There are many types of systems geared towards enhancement of vehicle stability and control. The most common is the almost ubiquitous Automatic Braking System (ABS). Until very recently, most ABS systems did not use an inertial sensor. They simply read wheel speed and apply pulsed braking if the wheels are thought to be skidding. However most all-wheel-drive systems and some newer high performance ABS systems, look at longitudinal acceleration to determine if the chassis is still moving. This is particularly important for all-wheel-drive equipped vehicles where all four wheels may have lost traction due to the application of drive torque.

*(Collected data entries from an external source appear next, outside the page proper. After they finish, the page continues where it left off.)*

-- ==== Sys2Proof/Machine/Dispatch.lean ====
section
/-! DEFINITION. The dispatch: one arm per constructor of Instr. -/

namespace Sys2Proof.Machine

def exec (i : Instr) (s : State) : Host.Outcome State Fault Refusal :=
  match i with
  | .zero rd => Sys2Proof.Machine.execZero rd s
  | .copy rd ra => Sys2Proof.Machine.execCopy rd ra s
  | .deser rd addr len => Sys2Proof.Machine.execDeser rd addr len s
  | .ser ra addr len => Sys2Proof.Machine.execSer ra addr len s
  | .sigbits ra => Sys2Proof.Machine.execSigbits ra s
  | .sersize ra => Sys2Proof.Machine.execSersize ra s
  | .clrerr => Sys2Proof.Machine.execClrerr s
  | .cmp ra rb => Sys2Proof.Machine.execCmp ra rb s
  | .add rd ra rb => Sys2Proof.Machine.execAdd rd ra rb s
  | .adds rd ra u => Sys2Proof.Machine.execAdds rd ra u s
  | .sub rd ra rb => Sys2Proof.Machine.execSub rd ra rb s
  | .mul rd ra rb => Sys2Proof.Machine.execMul rd ra rb s
  | .div rd ra rb rc => Sys2Proof.Machine.execDiv rd ra rb rc s
  | .mod rd ra rb => Sys2Proof.Machine.execMod rd ra rb s
  | .modpow rd ra rb rc => Sys2Proof.Machine.execModpow rd ra rb rc s
  | .modinv rd ra rb => Sys2Proof.Machine.execModinv rd ra rb s
  | .rndbits rd n => Sys2Proof.Machine.execRndbits rd n s
  | .rndlim rd ra => Sys2Proof.Machine.execRndlim rd ra s
  | .sieve n => Sys2Proof.Machine.execSieve n s
  | .isprime ra t sv => Sys2Proof.Machine.execIsprime ra t sv s
  | .rndprime rd n t sv => Sys2Proof.Machine.execRndprime rd n t sv s

end Sys2Proof.Machine
end

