/-- The loop gives one quotient digit for `r` and one for each dividend digit still to come, and the last remainder. The
dividend it divides is `r` followed by these digits. -/
theorem divLoop_canonDigits (w : DigitWidth) {b : Nat} {ds : List Nat} (hds : ∀ d ∈ ds, d < 2 ^ w.bits) {r n : Nat}
    (hr : r < b * 2 ^ w.bits) (hn : n = r * 2 ^ (w.bits * ds.length) + digitsVal w.bits ds.reverse) (q : List Nat) :
    ∃ qs, qs.length = ds.length + 1 ∧ (∀ d ∈ qs, d < 2 ^ w.bits) ∧ digitsVal w.bits qs = n / b ∧
      divLoop w.bits (canonDigits w.bits b) ds (canonDigits w.bits r) q = (qs ++ q, canonDigits w.bits (n % b)) := by
  have hb : 0 < b := Nat.pos_of_ne_zero (by rintro rfl; simp at hr)
  induction ds generalizing r n q with
  | nil =>
    obtain rfl : n = r := by simpa using hn
    refine ⟨[n / b], rfl, by simpa using div_lt_base hr, by simp, ?_⟩
    rw [divLoop, divStep_canonDigits w hr]
    rfl
  | cons d ds ih =>
    obtain ⟨hd, hds⟩ := List.forall_mem_cons.mp hds
    obtain ⟨qs, hlen, hlt, hval, hloop⟩ := ih hds (next_lt_mul_base (r := r) hb hd) rfl (r / b :: q)
    have hsplit : n = (d + 2 ^ w.bits * (r % b)) * 2 ^ (w.bits * ds.length) + digitsVal w.bits ds.reverse +
        b * (2 ^ (w.bits * qs.length) * (r / b)) := by
      have hr := Nat.mod_add_div r b
      rw [hn, hlen, List.reverse_cons, digitsVal_append, List.length_reverse, List.length_cons, Nat.mul_succ, Nat.pow_add]
      conv_lhs => rw [← hr]
      simp only [digitsVal_cons, digitsVal_nil]
      ring
    refine ⟨qs ++ [r / b], by simp [hlen], ?_, ?_, ?_⟩
    · simpa [or_imp, forall_and] using ⟨hlt, div_lt_base hr⟩
    · rw [digitsVal_append, hval, hsplit, Nat.add_mul_div_left _ _ hb]
      simp
    · rw [divLoop, divStep_canonDigits w hr]
      simp only [shiftIn_canonDigits (DigitWidth.bits_pos w) _ hd, hloop]
      rw [hsplit, Nat.add_mul_mod_self_left, List.append_assoc]
      rfl

/-! ## Long division (R151, R156) -/

/-- A quotient has at least as many digits as the dividend has more than the divisor. -/
theorem digitLen_sub_le_digitLen_div {D a b : Nat} (hD : 0 < D) (hb : b ≠ 0) (hab : b ≤ a) :
    digitLen D a - digitLen D b ≤ digitLen D (a / b) := by
  have ha : a ≠ 0 := by omega
  have hpos := digitLen_pos (a / b) hD
  have hbpos := digitLen_pos b hD
  by_contra hc
  have hq : a / b < 2 ^ (D * (digitLen D a - digitLen D b - 1)) := (digitLen_le_iff hD (by omega)).mp (by omega)
  have hlow := two_pow_digitLen_pred_le hD ha
  have hhigh := lt_two_pow_digitLen b hD
  have hexp : digitLen D a - 1 = digitLen D a - digitLen D b - 1 + digitLen D b := by omega
  rw [hexp, Nat.mul_add, Nat.pow_add] at hlow
  rw [Nat.div_lt_iff_lt_mul (Nat.pos_of_ne_zero hb)] at hq
  have := Nat.mul_le_mul_left (2 ^ (D * (digitLen D a - digitLen D b - 1))) hhigh.le
  omega

/-- Dividing a number that is larger than the divisor. -/
theorem divDigits_of_gt (w : DigitWidth) {a b : Nat} (hb : b ≠ 0) (hab : b < a) :
    divDigits w.bits (canonDigits w.bits a) (canonDigits w.bits b) =
      (canonDigits w.bits (a / b), canonDigits w.bits (a % b)) := by
  have hD := DigitWidth.bits_pos w
  have hlen := digitLen_mono hD hab.le
  have hpos := digitLen_pos b hD
  rw [divDigits, cmpDigits_canonDigits, Nat.compare_eq_gt.mpr hab]
  simp only [canonDigits_length]
  generalize hlow : digitLen w.bits a - digitLen w.bits b = low
  have hds : ∀ d ∈ ((canonDigits w.bits a).take low).reverse, d < 2 ^ w.bits :=
    fun d hd => canonDigits_lt (List.mem_of_mem_take (List.mem_reverse.mp hd))
  have hr : a / 2 ^ (w.bits * low) < b * 2 ^ w.bits := by
    rw [Nat.div_lt_iff_lt_mul (Nat.two_pow_pos _)]
    calc a < 2 ^ (w.bits * digitLen w.bits a) := lt_two_pow_digitLen a hD
      _ = 2 ^ (w.bits * (digitLen w.bits b - 1)) * 2 ^ w.bits * 2 ^ (w.bits * low) := by
        rw [← Nat.pow_add, ← Nat.pow_add, ← Nat.mul_succ, ← Nat.mul_add]
        congr 2
        omega
      _ ≤ b * 2 ^ w.bits * 2 ^ (w.bits * low) :=
        Nat.mul_le_mul_right _ (Nat.mul_le_mul_right _ (two_pow_digitLen_pred_le hD hb))
  have hn : a = a / 2 ^ (w.bits * low) * 2 ^ (w.bits * ((canonDigits w.bits a).take low).reverse.length) +
      digitsVal w.bits ((canonDigits w.bits a).take low).reverse.reverse := by
    have hlow : ((canonDigits w.bits a).take low).length = low := by simp; omega
    rw [List.reverse_reverse, List.length_reverse, hlow, digitsVal_take_canonDigits hD, Nat.div_add_mod']
  obtain ⟨qs, hqs, hlt, hval, hloop⟩ := divLoop_canonDigits w hds hr hn []
  rw [drop_canonDigits hD (by omega), hloop]
  have hqlen : qs.length ≤ digitLen w.bits (digitsVal w.bits qs) + 1 := by
    have := digitLen_sub_le_digitLen_div hD hb hab.le
    rw [hqs, hval, List.length_reverse, List.length_take, canonDigits_length]
    omega
  rw [List.append_nil, ← hval, trimOne_eq_canonDigits hD (by omega) hlt hqlen]

theorem divDigits_canonDigits (w : DigitWidth) (a : Nat) {b : Nat} (hb : b ≠ 0) :
    divDigits w.bits (canonDigits w.bits a) (canonDigits w.bits b) =
      (canonDigits w.bits (a / b), canonDigits w.bits (a % b)) := by
  have hD := DigitWidth.bits_pos w
  rcases lt_trichotomy a b with h | rfl | h
  · rw [divDigits, cmpDigits_canonDigits, Nat.compare_eq_lt.mpr h, Nat.div_eq_of_lt h, Nat.mod_eq_of_lt h, canonDigits_zero]
  · rw [divDigits, cmpDigits_canonDigits, Nat.compare_eq_eq.mpr rfl, Nat.div_self (Nat.pos_of_ne_zero hb), Nat.mod_self,
      canonDigits_zero, canonDigits_of_lt hD (Nat.one_lt_two_pow hD.ne')]
  · exact divDigits_of_gt w hb h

The most important performance parameters for accelerometers used for ABS is zero g bias and sensitivity stability. In general it is assumed that the minimum available deceleration force available (even on slippery surfaces) will be about 100mg (0.98m/s2). So the combination of zero g bias drift and sensitivity variation must not vary more than 100mg over the automotive temperature range (see Table 1 for more information regarding performance requirements). The Analog Devices’ ADXL103 iMEMS® accelerometer with a typical zero g bias stability of 16mg and sensitivity drift of 0.3% over the automotive temperature range is ideal for this application.
Electronic Stability Control (variously known as ESC, VSC, VDC – each auto maker seems to have their own acronym) assists the driver regain control of the automobile just as it is starting to skid. A VDC system uses a yaw rate sensor (or gyroscope), a low g accelerometer, wheel speed sensors (which may also be used by the ABS system), and steering wheel angle input. Wheel speed from each wheel is measured, and the predicted yaw (or turn) rate of the car is compared to that measured by the gyroscope and the intentions of the driver (as predicted by the steering wheel angle). A low g accelerometer is also used to determine if the car is sliding laterally. If the measured yaw rate differs from the computed yaw rate, or lateral sliding is detected, single wheel braking or torque reduction can be used to make the car "get back in line."

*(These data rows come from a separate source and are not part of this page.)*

/-- Everything an instruction can do: its effect, or a fault whose reason fits. -/
theorem exec_cases {i : Instr} {s t : State} (h : exec i s = .next t) : Effect i s t ∨ FaultOf i s t := by
  cases i with
  | endZ _ _ => exact effect_of_halt rfl h
  | unassigned01 _ _ => exact effect_of_halt rfl h
  | unassigned02To03 _ _ _ => exact effect_of_halt rfl h
  | unassigned04To07 _ _ _ => exact effect_of_halt rfl h
  | saveDvv d idx v => exact effect_of_save rfl (saveWith_next (allFit_bankOfLiteralSel s d rfl) (allFit_literal s idx) (allFit_literal s v) ⟨rfl, rfl⟩ h)
  | saveDvr d idx r => exact effect_of_save rfl (saveWith_next (allFit_bankOfLiteralSel s d rfl) (allFit_literal s idx) (allFit_source s r (by simp [Instr.registerOperands])) ⟨rfl, rfl⟩ h)
  | saveDrv d ri v => exact effect_of_save rfl (saveWith_next (allFit_bankOfLiteralSel s d rfl) (allFit_source s ri (by simp [Instr.registerOperands])) (allFit_literal s v) ⟨rfl, rfl⟩ h)
  | saveDrr d ri r => exact effect_of_save rfl (saveWith_next (allFit_bankOfLiteralSel s d rfl) (allFit_source s ri (by simp [Instr.registerOperands])) (allFit_source s r (by simp [Instr.registerOperands])) ⟨rfl, rfl⟩ h)
  | saveRvv rd idx v => exact effect_of_save rfl (saveWith_next (allFit_bankOfHeldSel s rd rfl) (allFit_literal s idx) (allFit_literal s v) ⟨rfl, rfl⟩ h)
  | saveRvr rd idx r => exact effect_of_save rfl (saveWith_next (allFit_bankOfHeldSel s rd rfl) (allFit_literal s idx) (allFit_source s r (by simp [Instr.registerOperands])) ⟨rfl, rfl⟩ h)
  | saveRrv rd ri v => exact effect_of_save rfl (saveWith_next (allFit_bankOfHeldSel s rd rfl) (allFit_source s ri (by simp [Instr.registerOperands])) (allFit_literal s v) ⟨rfl, rfl⟩ h)
  | saveRrr rd ri r => exact effect_of_save rfl (saveWith_next (allFit_bankOfHeldSel s rd rfl) (allFit_source s ri (by simp [Instr.registerOperands])) (allFit_source s r (by simp [Instr.registerOperands])) ⟨rfl, rfl⟩ h)
  | loadDvr d idx r => exact effect_of_load rfl (loadWith_next (allFit_bankOfLiteralSel s d rfl) (allFit_literal s idx) (allFit_dest s r (by simp [Instr.registerOperands])) ⟨rfl, rfl⟩ h)
  | loadDrr d ri r => exact effect_of_load rfl (loadWith_next (allFit_bankOfLiteralSel s d rfl) (allFit_source s ri (by simp [Instr.registerOperands])) (allFit_dest s r (by simp [Instr.registerOperands])) ⟨rfl, rfl⟩ h)
  | loadRvr rd idx r => exact effect_of_load rfl (loadWith_next (allFit_bankOfHeldSel s rd rfl) (allFit_literal s idx) (allFit_dest s r (by simp [Instr.registerOperands])) ⟨rfl, rfl⟩ h)
  | loadRrr rd ri r => exact effect_of_load rfl (loadWith_next (allFit_bankOfHeldSel s rd rfl) (allFit_source s ri (by simp [Instr.registerOperands])) (allFit_dest s r (by simp [Instr.registerOperands])) ⟨rfl, rfl⟩ h)
  | addRv r v => exact effect_of_alu rfl (aluWith_next (allFit_source s r (by simp [Instr.registerOperands])) (allFit_literal s v) (fun _ _ h1 h2 => ⟨rfl, (source_ok_iff s r _).mp h1, (literal_ok_iff v _).mp h2⟩) ⟨rfl, rfl⟩ h)
  | addRr r r2 => exact effect_of_alu rfl (aluWith_next (allFit_source s r (by simp [Instr.registerOperands])) (allFit_source s r2 (by simp [Instr.registerOperands])) (fun _ _ h1 h2 => ⟨rfl, (source_ok_iff s r _).mp h1, (source_ok_iff s r2 _).mp h2⟩) ⟨rfl, rfl⟩ h)
  | subRv r v => exact effect_of_alu rfl (aluWith_next (allFit_source s r (by simp [Instr.registerOperands])) (allFit_literal s v) (fun _ _ h1 h2 => ⟨rfl, (source_ok_iff s r _).mp h1, (literal_ok_iff v _).mp h2⟩) ⟨rfl, rfl⟩ h)
  | subRr r r2 => exact effect_of_alu rfl (aluWith_next (allFit_source s r (by simp [Instr.registerOperands])) (allFit_source s r2 (by simp [Instr.registerOperands])) (fun _ _ h1 h2 => ⟨rfl, (source_ok_iff s r _).mp h1, (source_ok_iff s r2 _).mp h2⟩) ⟨rfl, rfl⟩ h)
  | subVr v r => exact effect_of_alu rfl (aluWith_next (allFit_literal s v) (allFit_source s r (by simp [Instr.registerOperands])) (fun _ _ h1 h2 => ⟨rfl, (literal_ok_iff v _).mp h1, (source_ok_iff s r _).mp h2⟩) ⟨rfl, rfl⟩ h)
  | orRv r v => exact effect_of_alu rfl (aluWith_next (allFit_source s r (by simp [Instr.registerOperands])) (allFit_literal s v) (fun _ _ h1 h2 => ⟨rfl, (source_ok_iff s r _).mp h1, (literal_ok_iff v _).mp h2⟩) ⟨rfl, rfl⟩ h)
  | orRr r r2 => exact effect_of_alu rfl (aluWith_next (allFit_source s r (by simp [Instr.registerOperands])) (allFit_source s r2 (by simp [Instr.registerOperands])) (fun _ _ h1 h2 => ⟨rfl, (source_ok_iff s r _).mp h1, (source_ok_iff s r2 _).mp h2⟩) ⟨rfl, rfl⟩ h)
  | xorRv r v => exact effect_of_alu rfl (aluWith_next (allFit_source s r (by simp [Instr.registerOperands])) (allFit_literal s v) (fun _ _ h1 h2 => ⟨rfl, (source_ok_iff s r _).mp h1, (literal_ok_iff v _).mp h2⟩) ⟨rfl, rfl⟩ h)
  | xorRr r r2 => exact effect_of_alu rfl (aluWith_next (allFit_source s r (by simp [Instr.registerOperands])) (allFit_source s r2 (by simp [Instr.registerOperands])) (fun _ _ h1 h2 => ⟨rfl, (source_ok_iff s r _).mp h1, (source_ok_iff s r2 _).mp h2⟩) ⟨rfl, rfl⟩ h)
  | norRv r v => exact effect_of_alu rfl (aluWith_next (allFit_source s r (by simp [Instr.registerOperands])) (allFit_literal s v) (fun _ _ h1 h2 => ⟨rfl, (source_ok_iff s r _).mp h1, (literal_ok_iff v _).mp h2⟩) ⟨rfl, rfl⟩ h)
  | norRr r r2 => exact effect_of_alu rfl (aluWith_next (allFit_source s r (by simp [Instr.registerOperands])) (allFit_source s r2 (by simp [Instr.registerOperands])) (fun _ _ h1 h2 => ⟨rfl, (source_ok_iff s r _).mp h1, (source_ok_iff s r2 _).mp h2⟩) ⟨rfl, rfl⟩ h)
  | andRv r v => exact effect_of_alu rfl (aluWith_next (allFit_source s r (by simp [Instr.registerOperands])) (allFit_literal s v) (fun _ _ h1 h2 => ⟨rfl, (source_ok_iff s r _).mp h1, (literal_ok_iff v _).mp h2⟩) ⟨rfl, rfl⟩ h)
  | andRr r r2 => exact effect_of_alu rfl (aluWith_next (allFit_source s r (by simp [Instr.registerOperands])) (allFit_source s r2 (by simp [Instr.registerOperands])) (fun _ _ h1 h2 => ⟨rfl, (source_ok_iff s r _).mp h1, (source_ok_iff s r2 _).mp h2⟩) ⟨rfl, rfl⟩ h)
  | grtRv r v => exact effect_of_compare rfl (compareWith_next (allFit_source s r (by simp [Instr.registerOperands])) (allFit_literal s v) ⟨rfl, rfl⟩ h)
  | grtRr r r2 => exact effect_of_compare rfl (compareWith_next (allFit_source s r (by simp [Instr.registerOperands])) (allFit_source s r2 (by simp [Instr.registerOperands])) ⟨rfl, rfl⟩ h)
  | lstRv r v => exact effect_of_compare rfl (compareWith_next (allFit_source s r (by simp [Instr.registerOperands])) (allFit_literal s v) ⟨rfl, rfl⟩ h)
  | lstRr r r2 => exact effect_of_compare rfl (compareWith_next (allFit_source s r (by simp [Instr.registerOperands])) (allFit_source s r2 (by simp [Instr.registerOperands])) ⟨rfl, rfl⟩ h)
  | greqtRv r v => exact effect_of_compare rfl (compareWith_next (allFit_source s r (by simp [Instr.registerOperands])) (allFit_literal s v) ⟨rfl, rfl⟩ h)
  | greqtRr r r2 => exact effect_of_compare rfl (compareWith_next (allFit_source s r (by simp [Instr.registerOperands])) (allFit_source s r2 (by simp [Instr.registerOperands])) ⟨rfl, rfl⟩ h)
  | lseqtRv r v => exact effect_of_compare rfl (compareWith_next (allFit_source s r (by simp [Instr.registerOperands])) (allFit_literal s v) ⟨rfl, rfl⟩ h)
  | lseqtRr r r2 => exact effect_of_compare rfl (compareWith_next (allFit_source s r (by simp [Instr.registerOperands])) (allFit_source s r2 (by simp [Instr.registerOperands])) ⟨rfl, rfl⟩ h)
  | eqlRv r v => exact effect_of_compare rfl (compareWith_next (allFit_source s r (by simp [Instr.registerOperands])) (allFit_literal s v) ⟨rfl, rfl⟩ h)
  | eqlRr r r2 => exact effect_of_compare rfl (compareWith_next (allFit_source s r (by simp [Instr.registerOperands])) (allFit_source s r2 (by simp [Instr.registerOperands])) ⟨rfl, rfl⟩ h)
  | neqlRv r v => exact effect_of_compare rfl (compareWith_next (allFit_source s r (by simp [Instr.registerOperands])) (allFit_literal s v) ⟨rfl, rfl⟩ h)
  | neqlRr r r2 => exact effect_of_compare rfl (compareWith_next (allFit_source s r (by simp [Instr.registerOperands])) (allFit_source s r2 (by simp [Instr.registerOperands])) ⟨rfl, rfl⟩ h)
  | setRv r v => exact effect_of_set rfl (setWith_next (allFit_dest s r (by simp [Instr.registerOperands])) (allFit_literal s v) ⟨rfl, rfl⟩ h)
  | setRr r r2 => exact effect_of_set rfl (setWith_next (allFit_dest s r (by simp [Instr.registerOperands])) (allFit_source s r2 (by simp [Instr.registerOperands])) ⟨rfl, rfl⟩ h)
  | jmpDv d t => exact effect_of_jump rfl selects_of_literal (jumpWith_next (allFit_bankOfLiteral s d rfl) (allFit_literal s t) h)
  | jmpDr d t => exact effect_of_jump rfl selects_of_literal (jumpWith_next (allFit_bankOfLiteral s d rfl) (allFit_source s t (by simp [Instr.registerOperands])) h)
  | jmpRv rd t => exact effect_of_jump rfl selects_of_held (jumpWith_next (allFit_bankOfHeld s rd (by simp [Instr.registerOperands]) rfl) (allFit_literal s t) h)
  | jmpRr rd t => exact effect_of_jump rfl selects_of_held (jumpWith_next (allFit_bankOfHeld s rd (by simp [Instr.registerOperands]) rfl) (allFit_source s t (by simp [Instr.registerOperands])) h)
  | unassigned87 _ _ => exact effect_of_halt rfl h
  | jzDrv d c t => exact effect_of_branch rfl selects_of_literalSel (branchWith_next (allFit_bankOfLiteralSel s d rfl) (allFit_source s c (by simp [Instr.registerOperands])) (allFit_literal s t) (fun v h1 h2 => untaken_jz ((source_ok_iff s c v).mp h1) h2) h)
  | jzDrr d c t => exact effect_of_branch rfl selects_of_literalSel (branchWith_next (allFit_bankOfLiteralSel s d rfl) (allFit_source s c (by simp [Instr.registerOperands])) (allFit_source s t (by simp [Instr.registerOperands])) (fun v h1 h2 => untaken_jz ((source_ok_iff s c v).mp h1) h2) h)
  | jzRrv rd c t => exact effect_of_branch rfl selects_of_heldSel (branchWith_next (allFit_bankOfHeldSel s rd rfl) (allFit_source s c (by simp [Instr.registerOperands])) (allFit_literal s t) (fun v h1 h2 => untaken_jz ((source_ok_iff s c v).mp h1) h2) h)
  | jzRrr rd c t => exact effect_of_branch rfl selects_of_heldSel (branchWith_next (allFit_bankOfHeldSel s rd rfl) (allFit_source s c (by simp [Instr.registerOperands])) (allFit_source s t (by simp [Instr.registerOperands])) (fun v h1 h2 => untaken_jz ((source_ok_iff s c v).mp h1) h2) h)
  | jnzDrv d c t => exact effect_of_branch rfl selects_of_literalSel (branchWith_next (allFit_bankOfLiteralSel s d rfl) (allFit_source s c (by simp [Instr.registerOperands])) (allFit_literal s t) (fun v h1 h2 => untaken_jnz ((source_ok_iff s c v).mp h1) h2) h)
  | jnzDrr d c t => exact effect_of_branch rfl selects_of_literalSel (branchWith_next (allFit_bankOfLiteralSel s d rfl) (allFit_source s c (by simp [Instr.registerOperands])) (allFit_source s t (by simp [Instr.registerOperands])) (fun v h1 h2 => untaken_jnz ((source_ok_iff s c v).mp h1) h2) h)
  | jnzRrv rd c t => exact effect_of_branch rfl selects_of_heldSel (branchWith_next (allFit_bankOfHeldSel s rd rfl) (allFit_source s c (by simp [Instr.registerOperands])) (allFit_literal s t) (fun v h1 h2 => untaken_jnz ((source_ok_iff s c v).mp h1) h2) h)
  | jnzRrr rd c t => exact effect_of_branch rfl selects_of_heldSel (branchWith_next (allFit_bankOfHeldSel s rd rfl) (allFit_source s c (by simp [Instr.registerOperands])) (allFit_source s t (by simp [Instr.registerOperands])) (fun v h1 h2 => untaken_jnz ((source_ok_iff s c v).mp h1) h2) h)
  | unassignedC8ToCF _ _ _ => exact effect_of_halt rfl h
  | unassignedD0ToDF _ _ _ => exact effect_of_halt rfl h
  | unassignedE0ToFF _ _ _ => exact effect_of_halt rfl h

ESC systems require a yaw rate sensor with fairly low noise (typically less than 0.5 degrees/sec) and low sensitivity to mechanical vibration. Many types of yaw rate sensors actually generate vibration (most MEMS gyros use a vibrating mass to generate the velocity component used to sense angular rate). This is undesirable as the accelerometer is normally place on the same PCB as the gyro. Just as in ABS, the accelerometer must be very stable over temperature, as small amounts of lateral acceleration must be measured.

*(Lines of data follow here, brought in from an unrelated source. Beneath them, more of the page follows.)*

-- ==== Sys2Proof/Tests/Slice0.lean ====
section
/-! SUPPORT. The model's own tests: the WellFormed smoke, one word of every row written out bit by bit, one-step vectors of
spec/95_test_vectors.md, and a witness for the hypotheses of every obligation that has some. -/

namespace Sys2Proof.Tests

open Sys2Proof.Machine

/-! ## The static check (R77, vector S6) -/

theorem test_wellFormed_register_seven : (Instr.setRv 7 1).WellFormed = true := by decide
theorem test_wellFormed_register_eight : (Instr.setRv 8 1).registersInRange = false := by decide
theorem test_wellFormed_register_eight_refused : (Instr.setRv 8 1).WellFormed = false := by decide
theorem test_wellFormed_selector_seven : (Instr.jmpDv 7 0).WellFormed = true := by decide
theorem test_wellFormed_selector_eight : (Instr.jmpDv 8 0).selectorsInRange = false := by decide
theorem test_wellFormed_selector_eight_refused : (Instr.jmpDv 8 0).WellFormed = false := by decide

/-! ## Decoding: a word of every row, its fields written out from spec/30_encoding.md R69 to R72

The fields are separated by underscores. The ALU and compare bytes are those of the default map (D2). -/

theorem test_decode_end :
    decodeTableWord 24 0b00000000_00101110_11011101 = some (.endZ 46 221)
    ∧ decodeTableWord 24 0b00000001_01010011_00111000 = some (.unassigned01 83 56)
    ∧ decodeTableWord 24 0b0000001_1_01111000_10010011 = some (.unassigned02To03 1 120 147)
    ∧ decodeTableWord 24 0b000001_01_10011101_11101110 = some (.unassigned04To07 1 157 238) := by decide

theorem test_decode_save :
    decodeTableWord 24 0b00001_001_11000010_01001001 = some (.saveDvv 1 194 73)
    ∧ decodeTableWord 24 0b00010_100_11100111_10100100 = some (.saveDvr 4 231 164)
    ∧ decodeTableWord 24 0b00011_111_00001100_11111111 = some (.saveDrv 7 12 255)
    ∧ decodeTableWord 24 0b00100_010_00110001_01011010 = some (.saveDrr 2 49 90)
    ∧ decodeTableWord 24 0b00101_101_01010110_10110101 = some (.saveRvv 5 86 181)
    ∧ decodeTableWord 24 0b00110_000_01111011_00010000 = some (.saveRvr 0 123 16)
    ∧ decodeTableWord 24 0b00111_011_10100000_01101011 = some (.saveRrv 3 160 107)
    ∧ decodeTableWord 24 0b01000_110_11000101_11000110 = some (.saveRrr 6 197 198) := by decide

theorem test_decode_load :
    decodeTableWord 24 0b01001_001_11101010_00100001 = some (.loadDvr 1 234 33)
    ∧ decodeTableWord 24 0b01010_100_00001111_01111100 = some (.loadDrr 4 15 124)
    ∧ decodeTableWord 24 0b01011_111_00110100_11010111 = some (.loadRvr 7 52 215)
    ∧ decodeTableWord 24 0b01100_010_01011001_00110010 = some (.loadRrr 2 89 50) := by decide

theorem test_decode_arithmetic :
    decodeTableWord 24 0b01101000_01111110_10001101 = some (.addRv 126 141)
    ∧ decodeTableWord 24 0b01101001_10100011_11101000 = some (.addRr 163 232)
    ∧ decodeTableWord 24 0b01101010_11001000_01000011 = some (.subRv 200 67)
    ∧ decodeTableWord 24 0b01101011_11101101_10011110 = some (.subRr 237 158)
    ∧ decodeTableWord 24 0b01101100_00010010_11111001 = some (.subVr 18 249) := by decide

Roll Stability Control (RSC) changes the roll dynamics of the vehicle in response to road handling demands. This is particularly important for vans, pick-up trucks, and SUVs where the higher center of gravity makes loss of control, and potentially roll-over of the vehicle, more likely during hard maneuvers. Roll stability control systems use a roll rate sensor (a gyro whose axis of sensitivity is in the roll axis), and a lateral accelerometer. Torque adjustment, selective braking, and suspension adjustment can be used to alter the roll performance of the vehicle in response to inertial measurements.
The performance requirements of the inertial sensors used for RSC are similar to that of ESC.